Egli è un ottimo amministratore del piccolo patrimonio che col suo grande lavoro ha raccolto; m’assicurano che quel patrimonio non superi le ottantamila lire! Ha maritato tutte e tre le sue figliuole: la Bice (quella della poesia Alle nozze di mia figlia) al signor Bevilacqua di Livorno, la Laura all’ingegner Gnaccarini, la Libertà (la Titì del San Guido) all’ingegner Masi.

Una ultima nota caratteristica. Da buon poeta egli non è grande intenditore di musica. Dice di amar Wagner intensamente; ma in fondo si commove solamente e sinceramente quando ascolta O signor che dal tetto natìo!
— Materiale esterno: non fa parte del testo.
-- ==== Sys2Proof/Machine/Poll.lean ====
section
/-! DEFINITION. The poll of the doorbell engine (R285 to R293, R473), and how a fetched descriptor runs. -/
namespace Sys2Proof.Machine

/-! ## Polls -/

/-- Enabled contexts: VFs ascending, then the admin context (R289). -/
def enabledCtxs (s : State) : List Nat := (s.ctxs.filter (fun e => e.2.present && e.2.enable)).map (·.1)

/-- Links that carry a summary line (R288). -/
def linksOf (s : State) : List Nat := if s.id.bifurcated then [0, 1] else [0]

/-- The context holds output records, or lacks completion room (R287 step 6). -/
def wantsHead (s : State) (c : Nat) : Bool :=
  let x := ctxOf s c
  s.srv.reqs.any (fun e => e.2.h.ctx == c && !(e.2.held ++ e.2.spill.toList).isEmpty) || decide (ringRoom x 8 < 2) || decide (ringRoom x 9 < 2)

/-- Descriptors of ring r that the host has written and the device has not fetched. -/
def waitingDescs (x : Ctx) (r : Nat) : Nat := (mgetD x.tail r 0 + 2 ^ 32 - mgetD x.consumed r 0 % 2 ^ 32) % 2 ^ 32

/-- Up to n descriptors of ring r of context c are fetched, within the poll's 1,024. -/
def fetchRing (c r : Nat) : Nat → State → State
  | 0, s => s
  | n + 1, s =>
    if waitingDescs (ctxOf s c) r = 0 || !mayFetch s c r || decide (1024 ≤ s.hi.pollFetched) then s
    else
      let s := emit (.descFetch c r (mgetD (ctxOf s c).consumed r 0)) s
      let s := modCtx c (fun x => { x with fetching := madd x.fetching r 1 }) (countFetch c r s)
      fetchRing c r n { s with hi := { s.hi with pollFetched := s.hi.pollFetched + 1 } }

/-- Descriptors fetched from a context so far. -/
def consumedSum (s : State) (c : Nat) : Nat := sumOf (fun r => mgetD (ctxOf s c).consumed r 0) (List.range 8)

/-- Step 7: descriptors are fetched in the order of R289. The contexts fetched from are kept for step 8. -/
def fetchAll (s : State) : State :=
  let cs := enabledCtxs s
  let old := cs.map (consumedSum s)
  let s := forEach (fun r s => forEach (fun c s => fetchRing c r 64 s) cs s) [0, 2, 1, 3, 4, 5, 6, 7] s
  let got := ((cs.zip old).filter (fun (e : Nat × Nat) => consumedSum s e.1 != e.2)).map (·.1)
  { s with hi := { s.hi with pollGot := some got } }

/-- A descriptor's read is issued and has not returned. -/
def descsOut (s : State) : Bool := s.ctxs.any (fun e => e.2.fetching.any (fun f => f.2 != 0))

/-- A read of the doorbell block of context c is issued. -/
def readBlock (c : Nat) (s : State) : State := emit (.doorbellRead c) (countHostRd c 0 0 0 128 s)

/-- Doorbell blocks are read (step 6): of the contexts found, of those that want HEAD, in FULL_SCAN of every enabled one.
The admin block was read at step 4. -/
def readBlocks (s : State) : State :=
  let cs := (enabledCtxs s).filter (fun c => c != adminCtx && (s.hi.fullScan || s.hi.pollFound.contains c || wantsHead s c))
  forEach readBlock cs { s with hi := { s.hi with pollFound := [], pollCtxs := s.hi.pollCtxs ++ cs } }

/-- Steps 4 to 6 of a poll begin. With nothing to read, in FULL_SCAN without an enabled context, it is over at once. -/
def startPoll (s : State) : State :=
  let ls := if s.hi.fullScan then [] else linksOf s
  let adm := (enabledCtxs s).filter (· == adminCtx)
  let s := { s with hi := { s.hi with polling := true, pollStart := s.time, pollFetched := 0, pollLinks := ls, pollWords := [],
                                      pollFound := [], pollCtxs := adm, pollGot := none } }
  let s := forEach (fun l s => emit (.summaryRead l) (countGlobal 62 64 s)) ls s
  let s := forEach readBlock adm s
  let s := if s.hi.fullScan then readBlocks s else s
  { s with hi := { s.hi with polling := !s.hi.pollLinks.isEmpty || !s.hi.pollCtxs.isEmpty } }

/-- Step 8: the contexts fetched from get their status block. A poll that waits begins at once (R287). -/
def finishPoll (s : State) : State :=
  let s := forEach (fun c s => if ctxHere s c then writeStatus c s else s) (s.hi.pollGot.getD []) s
  let s := { s with hi := { s.hi with polling := false, pollGot := none } }
  if s.hi.pollLate then
    let s := { s with hi := { s.hi with pollLate := false, periodMiss := sat 16 (s.hi.periodMiss + 1) } }
    if s.hi.dbEnable then startPoll s else s
  else s

/-- Steps 7 and 8 of a poll: descriptors are fetched once every block is read, and the poll ends once every descriptor's
read has returned too (log entry 103). -/
def endPoll (s : State) : State :=
  if s.hi.polling && s.hi.pollLinks.isEmpty && s.hi.pollWords.isEmpty && s.hi.pollCtxs.isEmpty then
    let s := if s.hi.pollGot.isSome then s else fetchAll s
    if descsOut s then s else finishPoll s
  else s

/-! ## Descriptors that have been fetched -/

/-- The read that fetches descriptor h returns: a read issued by a poll, or else one that is counted here
(log entry 3). None where the device would fetch no descriptor from that ring. -/
def fetched (t : Nat) (h : Hdr) (s : State) : Option State :=
  let s := tick t s
  if mgetD (ctxOf s h.ctx).fetching h.ring 0 ≠ 0 then
    some (countHostRd h.ctx h.job h.layerTag h.opTag 128 (modCtx h.ctx (fun x => { x with
      fetching := mset x.fetching h.ring (mgetD x.fetching h.ring 0 - 1) }) s))
  else if mayFetch s h.ctx h.ring then
    some (countHostRd h.ctx h.job h.layerTag h.opTag 128 (countFetch h.ctx h.ring s))
  else none

/-- A command that owes one record runs: f is what it does once its room is settled. Where no such descriptor
can have been fetched, nothing happens (log entry 3). -/
def command (t : Nat) (h : Hdr) (f : State → State) (s : State) : State :=
  match fetched t h s with
  | none => tick t s
  | some s => endPoll (f (releaseRoom h.ctx (compRing h.ring) 1 s))

/-- A command or request that may owe two records runs. -/
def command2 (t : Nat) (h : Hdr) (f : State → State) (s : State) : State :=
  match fetched t h s with
  | none => tick t s
  | some s => endPoll (f s)

end Sys2Proof.Machine
end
E adesso vi confesso che anche a me è doluto di veder spento l’antico miraggio della intellettualità dell’ambiente bolognese, sopra tutto perché temo che quelle tenebre circostanti non affraliscano in qualche modo la bella e vivace vecchiaia del grande poeta. Ma Giosuè Carducci è là su le Alpi, vivo, giovane, laborioso. Che importa se le nuvole vaporano poiché l’azzurro fulgido resta?